=== What to work on ===
Look below for the line containing "(fieldOP w = 0xE#4" and the line containing "is decision D2, the"; repeat exactly those two lines and all lines between them, and nothing else.
══ Raw data ══
-- ==== Sys2Proof/Certificates/Slice0/Obligations.lean ====
section
/-! DEFINITION. The statements for the provers. Each docstring names the rule of spec/ the statement formalises. -/

open Sys2Proof Sys2Proof.Machine

/-! ### Encoding (30_encoding.md) -/

/-- Words written out from the opcode map and the spec's own examples decode to the instructions they stand for. -/
def Obligations.SpecWordsDecodeAsWritten : Prop :=
  decode 0b0000_0000_1110_0000#16 = .ok .cls ∧ decode 0b0000_0000_1110_1110#16 = .ok .ret ∧
  decode 0b0000_0000_1110_0001#16 = .ok (.sys 0x0E1) ∧ decode 0b0001_0010_0011_0100#16 = .ok (.jp 0x234) ∧
  decode 0b0011_0000_0001_0100#16 = .ok (.seVxNn 0 0x14) ∧ decode 0b0110_0000_0000_1010#16 = .ok (.ldVxNn 0 0x0A) ∧
  decode 0b1000_0001_0010_0100#16 = .ok (.addVxVy 1 2) ∧ decode 0b1010_0010_1111_0000#16 = .ok (.ldINnn 0x2F0) ∧
  decode 0b1101_0000_0001_0010#16 = .ok (.drw 0 1 2) ∧ decode 0b1110_0010_1001_1110#16 = .ok (.skp 2) ∧
  decode 0b1111_0100_0011_0011#16 = .ok (.ldBVx 4) ∧
  decode 0b1000_0001_0010_1000#16 = .error (.badInstruction 0x8128)

/-- Decoding the word of a well-formed instruction gives it back, with every operand at every value its field admits. -/
def Obligations.DecodeEncodeIsIdentity : Prop :=
  ∀ i : Instr, i.wf = true → decode (encode i) = .ok i

/-- A word that decodes is the word of the instruction it decodes to, and that instruction is well-formed: no two words share
an instruction (R99: no pattern has ignored bits but SYS, whose NNN the model keeps). -/
def Obligations.EncodeDecodeIsIdentity : Prop :=
  ∀ (w : Word) (i : Instr), decode w = .ok i → encode i = w ∧ i.wf = true

/-- R94: a word decodes to a row only if `(w & mask) == match` for it, and it decodes at all exactly when some row matches. The
matches 0x8001 to 0x8007 are the nibbles of decision D11 (R95, presumed: log 16), and that fixed digits are matched exactly is
decision D16 (log 16). -/
def Obligations.DecodeAgreesWithOpcodeMap : Prop :=
  ∀ w : Word,
    (∀ i, decode w = .ok i → w &&& opcodeMask i = opcodeMatch i) ∧
    ((∃ i, decode w = .ok i) ↔ ∃ j : Instr, w &&& opcodeMask j = opcodeMatch j)

/-- R97: the illegal words are exactly these five classes, and each is rejected with the raw word. -/
def Obligations.IllegalWordsAreExactlyTheListed : Prop :=
  ∀ w : Word,
    decode w = .error (.badInstruction w) ↔
      (fieldOP w = 0x5#4 ∧ fieldN w ≠ 0x0#4) ∨
      (fieldOP w = 0x8#4 ∧ ((8 ≤ (fieldN w).toNat ∧ (fieldN w).toNat ≤ 13) ∨ fieldN w = 0xF#4)) ∨
      (fieldOP w = 0x9#4 ∧ fieldN w ≠ 0x0#4) ∨
      (fieldOP w = 0xE#4 ∧ fieldNN w ∉ ([0x9E, 0xA1] : List Byte)) ∨
      (fieldOP w = 0xF#4 ∧ fieldNN w ∉ ([0x07, 0x0A, 0x15, 0x18, 0x1E, 0x29, 0x33, 0x55, 0x65] : List Byte))

/-! ### The cycle (10_state.md R48) -/

/-- R48: a Running machine whose two bytes at pc exist and decode runs that instruction in the state with DIRTY cleared. The
other changes are the model's own fields: the event is taken from `inbox`, or counted when `inbox` is empty. -/
def Obligations.StepRunsDecodedInstruction : Prop :=
  ∀ (s : State) (i : Instr), Running s → s.pc.toNat + 1 < s.cfg.memSize →
    decode (Word.ofBytes (s.peek s.pc.toNat) (s.peek (s.pc.toNat + 1))) = .ok i →
    (s.inbox = [] →
      step s = exec i { s with dirty := false, rndIn := none, draws := s.draws + 1, out := none }) ∧
    (∀ r es, s.inbox = .cycle r :: es →
      step s = exec i { s with dirty := false, rndIn := some r, inbox := es, out := none })

/-- R48 steps 2 and 4, R65, R242, R243: in a Cycle, listed or not, a fetch past the end of memory and a word that selects
nothing are latched as faults; all else but DIRTY (and the model's own fields) is as before the cycle, pc included. The latch
is decision D2, the fault on addresses out of range decision D4. -/
def Obligations.FetchAndDecodeFaultsAreLatched : Prop :=
  ∀ s u : State, Running s → TakesCycle s u →
    (s.cfg.memSize ≤ s.pc.toNat + 1 →
      ∃ t, step s = .next t ∧ t = { u with dirty := false, fault := t.fault } ∧
        t.fault.valid = true ∧ t.fault.cause = .outOfBounds ∧
        t.fault.info.toNat = if s.cfg.memSize ≤ s.pc.toNat then s.pc.toNat else s.pc.toNat + 1) ∧
    (∀ w, s.pc.toNat + 1 < s.cfg.memSize →
      w = Word.ofBytes (s.peek s.pc.toNat) (s.peek (s.pc.toNat + 1)) →
      decode w = .error (.badInstruction w) →
      ∃ t, step s = .next t ∧ t = { u with dirty := false, fault := t.fault } ∧
        t.fault.valid = true ∧ t.fault.cause = .badInstruction ∧ t.fault.info.toNat = w.toNat)

/-- R48, R250, 90_conflicts.md C5: a Cycle while faulted or AwaitingKey changes nothing, DIRTY included (only the model's own
fields move). -/
def Obligations.CycleIgnoredWhileFaultedOrWaiting : Prop :=
  ∀ s : State, (s.fault.valid = true ∨ s.wait.valid = true) →
    (s.inbox = [] → step s = .next { s with rndIn := none, draws := s.draws + 1, out := none }) ∧
    (∀ r es, s.inbox = .cycle r :: es → step s = .next { s with rndIn := some r, inbox := es, out := none })

/-- R41, R250, R251: a faulted machine keeps its latch and its pc through every event but Reset, and Reset clears the latch. -/
def Obligations.FaultLatchClearedOnlyByReset : Prop :=
  ∀ s t : State, s.fault.valid = true → step s = .next t →
    ((∀ es, s.inbox ≠ .reset :: es) → t.fault = s.fault ∧ t.pc = s.pc) ∧
    (∀ es, s.inbox = .reset :: es → t.fault.valid = false)

/-- R276: AwaitingKey is left only by a press or by Reset, and entered only by a cycle that executes FX0A. -/
def Obligations.WaitEnteredByFx0aLeftByPress : Prop :=
  ∀ s t : State, step s = .next t →
    (s.wait.valid = true → t.wait.valid = false →
      (∃ k es, s.inbox = .keyEvent k true :: es) ∨ (∃ es, s.inbox = .reset :: es)) ∧
    (s.wait.valid = false → t.wait.valid = true →
      (s.inbox = [] ∨ ∃ r es, s.inbox = .cycle r :: es) ∧ Running s ∧ ∃ w x, s.fetch = .ok w ∧ decode w = .ok (.ldVxK x) ∧ t.wait.reg = x)

/-- Every event of every state completes: no step stops (R246: a fault of the spec is a state with the latch set). -/
def Obligations.EveryStepAnswersNext : Prop :=
  ∀ s : State, ∃ t, step s = .next t

/-! ### Events (10_state.md R50 to R54) -/

/-- R50, R46, R47: the Reset event gives every piece of the machine's state its reset value and keeps the parameters (what the
environment still has to deliver is its own: log 10); and those values, in the standard configuration. The zeros are decision
D8 (log 9), the font bytes decision D10 and the display size decision D9 (log 7). -/
def Obligations.ResetStateIsAsSpecified : Prop :=
  (∀ (s : State) (es : List Event), s.inbox = .reset :: es →
    step s = .next { State.resetWith s.cfg with inbox := es, draws := s.draws }) ∧
  State.reset = State.resetWith Config.std ∧ State.reset.pc = 512 ∧ Running State.reset ∧
  (∀ a (h : a < fontTable.length), State.reset.peek a = fontTable[a]) ∧
  (∀ a, 80 ≤ a → State.reset.peek a = 0) ∧
  (∀ r, State.reset.readV r = 0) ∧ (∀ k, State.reset.readK k = false) ∧ State.reset.I = 0 ∧ State.reset.sp = 0 ∧
  (∀ i, stackRead State.reset.stack i = 0) ∧ State.reset.DT = 0 ∧ State.reset.ST = 0 ∧
  (∀ x y, State.reset.fbGet x y = false) ∧ State.reset.dirty = false

/-- R291: after Reset and any RomLoad, the first Cycle fetches `mem[512..513]`. -/
def Obligations.FirstFetchIsAt512 : Prop :=
  ∀ bytes : List Byte,
    (State.reset.romLoad bytes).pc = 512 ∧
    (State.reset.romLoad bytes).fetch =
      .ok (Word.ofBytes ((State.reset.romLoad bytes).peek 512) ((State.reset.romLoad bytes).peek 513))

/-- R52: each tick decrements its own timer while it is above 0, notifies exactly when the value becomes 0, and changes nothing
else. -/
def Obligations.TicksCountDownOneTimer : Prop :=
  ∀ (s : State) (es : List Event),
    (s.inbox = .delayTick :: es →
      ∃ t, step s = .next t ∧ t = { s with DT := t.DT, inbox := es, out := t.out } ∧
        t.DT.toNat = s.DT.toNat - 1 ∧ t.out = if s.DT.toNat = 1 then some .delayZero else none) ∧
    (s.inbox = .soundTick :: es →
      ∃ t, step s = .next t ∧ t = { s with ST := t.ST, inbox := es, out := t.out } ∧
        t.ST.toNat = s.ST.toNat - 1 ∧ t.out = if s.ST.toNat = 1 then some .soundZero else none)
═══
=== Task response ===
      (fieldOP w = 0xE#4 ∧ fieldNN w ∉ ([0x9E, 0xA1] : List Byte)) ∨
      (fieldOP w = 0xF#4 ∧ fieldNN w ∉ ([0x07, 0x0A, 0x15, 0x18, 0x1E, 0x29, 0x33, 0x55, 0x65] : List Byte))

/-! ### The cycle (10_state.md R48) -/

/-- R48: a Running machine whose two bytes at pc exist and decode runs that instruction in the state with DIRTY cleared. The
other changes are the model's own fields: the event is taken from `inbox`, or counted when `inbox` is empty. -/
def Obligations.StepRunsDecodedInstruction : Prop :=
  ∀ (s : State) (i : Instr), Running s → s.pc.toNat + 1 < s.cfg.memSize →
    decode (Word.ofBytes (s.peek s.pc.toNat) (s.peek (s.pc.toNat + 1))) = .ok i →
    (s.inbox = [] →
      step s = exec i { s with dirty := false, rndIn := none, draws := s.draws + 1, out := none }) ∧
    (∀ r es, s.inbox = .cycle r :: es →
      step s = exec i { s with dirty := false, rndIn := some r, inbox := es, out := none })

/-- R48 steps 2 and 4, R65, R242, R243: in a Cycle, listed or not, a fetch past the end of memory and a word that selects
nothing are latched as faults; all else but DIRTY (and the model's own fields) is as before the cycle, pc included. The latch
is decision D2, the fault on addresses out of range decision D4. -/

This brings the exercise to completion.